Comparing the Two Routes: A Structural Analysis
| Feature | KalshiEX (DCM Route) | Coinbase/Deribit (FCM Route) |
|---|---|---|
| Legal Status | Formal Commission Order | Staff Interpretation / No-Action Position |
| Product Location | Listed directly on a U.S. exchange | Listed on a foreign board of trade (Deribit) |
| Regulatory Weight | High (Formal product approval) | Moderate (Non-binding, fact-specific relief) |
| Target Audience | Domestic retail and institutional | Institutional (with retail expansion planned) |
| Collateral Rules | Cash-settled under U.S. DCM rules | Allows digital assets/stablecoins as margin (with conditions) |
The Coinbase route is particularly notable for its treatment of margin. The CFTC staff letter addresses the posting of customer-owned digital commodities and payment stablecoins as margin through foreign affiliates. This is a critical concession, as it allows for greater capital efficiency by letting traders use their existing crypto holdings as collateral, a standard practice in the offshore market that has been difficult to replicate under strict U.S. segregation rules.
Broader Impact and the Liquidity Test
While the regulatory hurdles have been cleared, the next challenge is the "liquidity test." Historically, regulated U.S. crypto products have struggled to compete with the sheer volume and high leverage (often up to 100x) offered by offshore platforms like Binance or Bybit. For the Kalshi and Coinbase initiatives to succeed, they must offer competitive funding rates, deep order books, and a seamless user experience.
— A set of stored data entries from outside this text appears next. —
-- ==== Sys2Proof/Machine/TokenOps.lean ====
section
/-! DEFINITION. Major TOKEN (R206 to R212, R403) and the events of tokens. -/

namespace Sys2Proof.Machine

/-! ### What a token instruction checks at issue (R206, R207, R210) -/

/-- The token of a region word, for an instruction that acts at issue: none of the tenant, RECLAIMING and POISONED stop
it. -/
def tokenOf (st : Strand) (w : Word) : Act (Region × Token) := do
  let r ← regionOf w
  let s ← get
  match s.token r (s.pasidOf st.scope) with
  | none => raise (tokenAbsent 1 w)
  | some t =>
    if t.state = .reclaiming then throw (.reclaim w)
    else if t.state = .poisoned then raise { code := .poisoned, aux := w }
    else pure (r, t)

/-- The issuer owns the token and has not given it up. -/
def Token.ownedBy (t : Token) (p : Party) : Bool := t.owner == p && !t.giving && t.settled p

/-- The issuer is the last borrower. -/
def Token.borrowedBy (t : Token) (p : Party) : Bool := t.state == .lent && t.borrowers.getLast? == some p && t.settled p

/-- The receiver operand of R209; a peer that is not up is DEAD_PEER (R369). `channelOk`: a lend may go to a channel. -/
def State.receiverOf (s : State) (st : Strand) (w x : Word) (channelOk : Bool) : Except Trap Party :=
  let bad : Except Trap Party := .error (tokenAbsent 6 w)
  let p := receiverParty x
  if x.extractLsb' 48 16 ≠ 0 then bad
  else
    match p.kind with
    | .peer =>
      if handleGen p.id = 0 then bad
      else if 1024 < p.dev.toNat ∨ (s.peers.get (0, 0, 0) (p.dev.toNat - 1)).1 ≠ 1 then .error { code := .deadPeer }
      else .ok p
    | .channel =>
      let h := s.handler (channelCore p.id) (channelNo p.id)
      if channelOk ∧ h.depth ≠ 0 ∧ h.tenant = (s.scope st.scope).tenant ∧ (h.scratch = 0 ∨ h.scratch = w)
          ∧ p.id.extractLsb' 6 12 = 0 then .ok p
      else bad
    | _ =>
      if handleGen p.id = 0 ∨ p.id = st.handle then bad
      else
        match s.named p.id with
        | some o => if (s.scope o.scope).pasid = s.pasidOf st.scope then .ok p else bad
        | none => .ok p

/-- A transfer leaves (R208): the giver has lost its rights; `f` marks that in the directory. -/
def transfer (st : Strand) (kind : GrantKind) (r : Region) (w : Word) (giver receiver : Party) (f : Token → Token) : Act Unit :=
  modify fun s =>
    let pasid := s.pasidOf st.scope
    let n := s.fresh
    let s := (s.modToken r pasid f).sendGrant kind r w pasid giver receiver st.scope (s.logical st.pcore) st.serial st.retired
      (st.pend.map (·.number))
    (s.modStrand st.sk fun st => { st with moves := n :: st.moves.filter s.outst.contains }).countPacket st.sk .tokenGrant .none

def leave (p : Party) (t : Token) : Token := { t with leaving := p :: t.leaving }

/-! ### Transfers -/

/-- What a lend needs of its giver (R209, R210): the owner in HELD or the last borrower, and room in the chain. -/
def lendable (st : Strand) (w : Word) : Act Region := do
  let (r, t) ← tokenOf st w
  let me := strandParty st.handle
  if !(t.ownedBy me || t.borrowedBy me) then raise (tokenAbsent 2 w)
  else if !(t.borrowedBy me || (t.state == .held && t.sharing == 0)) then raise (tokenAbsent 3 w)
  else if 4 ≤ t.borrowers.length then raise (tokenAbsent 4 w)
  else pure r

/-- TLEND; a channel's SCRATCH receives the region word (R403). -/
def tlendBody (a b : BitVec 5) (st : Strand) : Act Next := do
  liftT (st.sources [a, b])
  let w := st.xv a
  let me := strandParty st.handle
  let r ← lendable st w
  let p ← liftT ((← get).receiverOf st w (st.xv b) true)
  if p.kind = .channel then
    modify fun s =>
      let h := s.handler (channelCore p.id) (channelNo p.id)
      s.setHandler (channelCore p.id) (channelNo p.id) { h with scratch := w }
  transfer st .lend r w me p (leave me)
  pure .seq

/-- TRET by the last borrower, or the channel of the activation, or a share holder. -/
def tretBody (a : BitVec 5) (st : Strand) : Act Next := do
  liftT (st.sources [a])
  let w := st.xv a
  let (r, t) ← tokenOf st w
  match st.parties.find? t.borrowedBy with
  | some p =>
    transfer st .ret r w p p (leave p)
    pure .seq
  | none =>
    match st.parties.find? fun p => t.netShares p != 0 with
    | some p =>
      transfer st .shareRet r w p p (leave p)
      pure .seq
    | none => raise (tokenAbsent 2 w)

/-- TGIVE by the owner in HELD or SEALED; to x[b] = 0 parks it with the issuer's scope. -/
def tgiveBody (a b : BitVec 5) (st : Strand) : Act Next := do
  liftT (st.sources [a, b])
  let w := st.xv a
  let (r, t) ← tokenOf st w
  let me := strandParty st.handle
  if !t.ownedBy me then raise (tokenAbsent 2 w)
  else if !((t.state == .held && t.sharing == 0) || t.state == .sealed_) then raise (tokenAbsent 3 w)
  else if st.xv b = 0 then
    transfer st .park r w me (scopeParty st.scope) fun t => { t with giving := true }
    pure .seq
  else
    let p ← liftT ((← get).receiverOf st w (st.xv b) false)
    transfer st .give r w me p fun t => { t with giving := true }
    pure .seq

/-- TSHARE by the owner in HELD or SHARED. -/
def tshareBody (a b : BitVec 5) (st : Strand) : Act Next := do
  liftT (st.sources [a, b])
  let w := st.xv a
  let (r, t) ← tokenOf st w
  let me := strandParty st.handle
  if !t.ownedBy me then raise (tokenAbsent 2 w)
  else if !(t.state == .held || t.state == .shared) then raise (tokenAbsent 3 w)
  else if 65535 ≤ t.shares.length + t.sharing then raise (tokenAbsent 4 w)
  else
    let p ← liftT ((← get).receiverOf st w (st.xv b) false)
    transfer st .share r w me p fun t => { t with sharing := t.sharing + 1 }
    pure .seq

def execTlend (a b : BitVec 5) (g : BitVec 3) (s : State) : Out := runAct clsMem 4 g true (tlendBody a b) s
def execTret (a : BitVec 5) (g : BitVec 3) (s : State) : Out := runAct clsMem 4 g true (tretBody a) s
def execTgive (a b : BitVec 5) (g : BitVec 3) (s : State) : Out := runAct clsMem 4 g true (tgiveBody a b) s
def execTshare (a b : BitVec 5) (g : BitVec 3) (s : State) : Out := runAct clsMem 4 g true (tshareBody a b) s

/-! ### Requests that wait for the home -/

/-- Sends a request to the home of a region and waits for its answer. The strand's sync-cell operations come first, so that
the words of a region it claims hold what it has stored (R198). -/
def askHome (ev : Instr) (op : BitVec 6) (r : Region) (w arg : Word) (st : Strand) : Act Word := do
  match st.answer with
  | some (.value v) => pure v
  | some (.trap t) => raise t
  | _ =>
    let s ← get
    let pasid := s.pasidOf st.scope
    match s.token r pasid with
    | some t => if t.state = .reclaiming then throw (.reclaim w)
    | none => pure ()
    let n ← newNumber
    let q : TokReq :=
      { op := op, region := w, arg := arg, handle := st.handle, sk := st.sk, lcore := s.logical st.pcore, pasid := pasid
        scope := st.scope, dst := none, retired := st.retired }
    modify fun s => s.requestOf st 2 (laneOf (if ev == .tokenQuery then 1 else 0) (s.logical st.pcore) (s.tokenNode r pasid)) ev (.tokReq n q) (st.pend.map (·.number))
    holdFor (.reply n)

/-- A request without a result: TJOIN, TSEAL, TUNSEAL, TCLR. TSEAL writes the owner's dirty lines back first. -/
def tokenBody (op : BitVec 6) (a : BitVec 5) (st : Strand) : Act Next := do
  let s ← get
  if op = 10 ∧ !s.isSys st.scope then raise { code := .priv }
  else
    liftT (st.sources [a])
    let w := st.xv a
    let r ← regionOf w
    if op = 8 then modify fun s => s.flushRegion st.pcore r (s.pasidOf st.scope)
    let _ ← askHome .tokenRequest op r w 0 st
    pure .seq

/-- One with a result: TSPLIT, TCLAIM. -/
def tokenValueBody (op : BitVec 6) (d a : BitVec 5) (b : Option (BitVec 5)) (st : Strand) : Act Next := do
  liftT (st.sources (a :: b.toList))
  liftT (st.checkDst d.toNat)
  let w := st.xv a
  let r ← regionOf w
  let v ← askHome .tokenRequest op r w ((b.map st.xv).getD 0) st
  putX d v
  pure .seq

def execTsplit (d a b : BitVec 5) (g : BitVec 3) (s : State) : Out :=
  runAct clsMem 4 g true (tokenValueBody 3 d a (some b)) s
def execTjoin (a : BitVec 5) (g : BitVec 3) (s : State) : Out := runAct clsMem 4 g true (tokenBody 5 a) s
def execTseal (a : BitVec 5) (g : BitVec 3) (s : State) : Out := runAct clsMem 4 g true (tokenBody 8 a) s
def execTunseal (a : BitVec 5) (g : BitVec 3) (s : State) : Out := runAct clsMem 4 g true (tokenBody 9 a) s
def execTclr (a : BitVec 5) (g : BitVec 3) (s : State) : Out := runAct clsMem 4 g true (tokenBody 10 a) s
def execTclaim (d a : BitVec 5) (g : BitVec 3) (s : State) : Out := runAct clsMem 4 g true (tokenValueBody 11 d a none) s

/-- TQRY (R211). -/
def tqryBody (d a : BitVec 5) (st : Strand) : Act Next := do
  liftT (st.sources [a])
  liftT (st.checkDst d.toNat)
  let w := st.xv a
  let r ← regionOf w
  let v ← askHome .tokenQuery 6 r w 0 st
  putX d v
  pure .seq

def execTqry (d a : BitVec 5) (g : BitVec 3) (s : State) : Out := runAct clsMem 4 g true (tqryBody d a) s

/-! ### TWAIT -/

/-- The end of a TWAIT; the outcome of one with a timeout is logged (R386). -/
def twaitEnd (st : Strand) (w : Word) (timed : Bool) (d : BitVec 5) (v : Word) : Act Next := do
  if timed then
    modify fun s => if s.dmode st.scope = 1 then s.logChoice st.scope 9 0 w (v.setWidth 32)
                    else if s.dmode st.scope = 2 then s.bumpLtime st.scope 9 w else s
  putX d v
  pure .seq

/-- TWAIT: 1 with a right to the region, 0 when the timeout ends first; REPLAY takes the outcome from its log. -/
def twaitBody (d a b : BitVec 5) (st : Strand) : Act Next := do
  liftT (st.sources [a, b])
  let s ← get
  let time := (st.xv b).toNat
  if time ≠ 0 ∧ s.isQuanta st.scope then raise { code := .determinism }
  else
    liftT (st.checkDst d.toNat)
    let w := st.xv a
    let _ ← tokenOf st w
    let replays : Bool := time != 0 && s.dmode st.scope == 2
    let logged : Option (BitVec 32) := if replays then (s.logged st.scope 9 w (s.ltime st.scope 9 w)).map (·.2) else none
    if replays && logged.isNone then modify fun s => s.diverges st.scope
    if logged = some 0 then twaitEnd st w true d 0
    else if s.hasRight st w then twaitEnd st w (time != 0) d 1
    else if st.answer = some .timeout then twaitEnd st w (time != 0) d 0
    else
      let n ← newNumber
      if time ≠ 0 ∧ logged.isNone then modify fun s => s.after time .twaitTimeout (.strand st.sk st.handle n)
      holdFor (.token w n)

def execTwait (d a b : BitVec 5) (g : BitVec 3) (s : State) : Out := runAct clsMem 4 g true (twaitBody d a b) s

/-- TWAIT_TIMEOUT ends the wait that started it. -/
def execTwaitTimeout (s : State) : Out :=
  match s.arg with
  | .strand sk h n =>
    match s.waiter sk h with
    | none => .next s
    | some st =>
      match st.wait with
      | .token _ m => if m = n then .next (s.setStrand { st with wait := .none, answer := some .timeout }) else .next s
      | _ => .next s
  | _ => .next s

/-! ### At the home -/

/-- Is the region's token RECLAIMING, so that requests and grants wait (R207)? -/
def State.reclaims (s : State) (w : Word) (pasid : BitVec 20) : Bool :=
  match (decodeRegion w).bind (s.token · pasid) with
  | some t => t.state == .reclaiming
  | none => false

/-- TOKEN_REQUEST: requests for one region are served one at a time in order of arrival (R212). -/
def execTokenRequest (s : State) : Out :=
  match s.arg with
  | .tokReq n q =>
    if s.reclaims q.region q.pasid then .next (s.after 1 .tokenRequest (.tokReq n q))
    else .next (s.ordered q.scope 3 0 q.region (partyChoice q.lcore q.retired) (·.after 1 .tokenRequest (.tokReq n q))
      (·.tokenRequested n q))
  | _ => .next s

/-- TOKEN_QUERY: the state as the home holds it now (R211). -/
def execTokenQuery (s : State) : Out :=
  match s.arg with
  | .tokReq n q =>
    match decodeRegion q.region with
    | none => .next s
    | some r =>
      let ps := ((s.waiter q.sk q.handle).map (·.parties)).getD [strandParty q.handle]
      let v := queryWord (s.token r q.pasid) ps
      .next (s.deliver q.scope (laneOf 1 (s.tokenNode r q.pasid) q.lcore) .tokenQueryReply
        (.answer q.sk q.handle n (.value v)))
  | _ => .next s

/-- TOKEN_QUERY_REPLY reaches the issuer. -/
def execTokenQueryReply (s : State) : Out :=
  match s.arg with
  | .answer sk h n a => .next (s.reply sk h n a)
  | _ => .next s

/-- TOKEN_GRANT passes through its home (R208, R212). -/
def execTokenGrant (s : State) : Out :=
  match s.arg with
  | .grant g =>
    if s.reclaims g.region g.pasid then .next (s.after 1 .tokenGrant (.grant g))
    else .next (s.ordered g.scope 3 0 g.region (partyChoice g.lcore g.retired) (·.after 1 .tokenGrant (.grant g)) (·.recordGrant g))
  | _ => .next s

/-- TOKEN_GRANT_ARRIVAL (R208, R212). -/
def execTokenGrantArrival (s : State) : Out :=
  match s.arg with
  | .grant g => .next (s.grantArrives g)
  | _ => .next s

end Sys2Proof.Machine
end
The CFTC’s cautious approach—limiting the initial scope to Bitcoin—suggests a "crawl-walk-run" strategy. If the Bitcoin perpetual market proves stable and resistant to manipulation within the U.S. framework, it is highly likely that similar approvals for Ethereum (ETH) and other major digital commodities will follow.
Furthermore, this development puts pressure on the U.S. Congress to finalize comprehensive market structure legislation. While the CFTC has used its existing authority under the CEA to create these paths, a permanent legislative framework would provide the long-term certainty required for major Wall Street banks to enter the perpetuals space as market makers or clearing members.
Conclusion
The transition of Bitcoin perpetuals to U.S. soil marks the end of the "theoretical" phase of crypto onshoring. With Kalshi providing a direct domestic product and Coinbase offering a supervised gateway to global liquidity, the U.S. is positioning itself to reclaim its influence over the digital asset derivatives market. The success of these initiatives will ultimately depend on whether regulated venues can match the efficiency of the offshore world while maintaining the safety standards mandated by the CFTC. As institutional onboarding begins, the industry will be watching closely to see if the "80% of global volume" currently held offshore begins to migrate toward the transparency of U.S. regulation.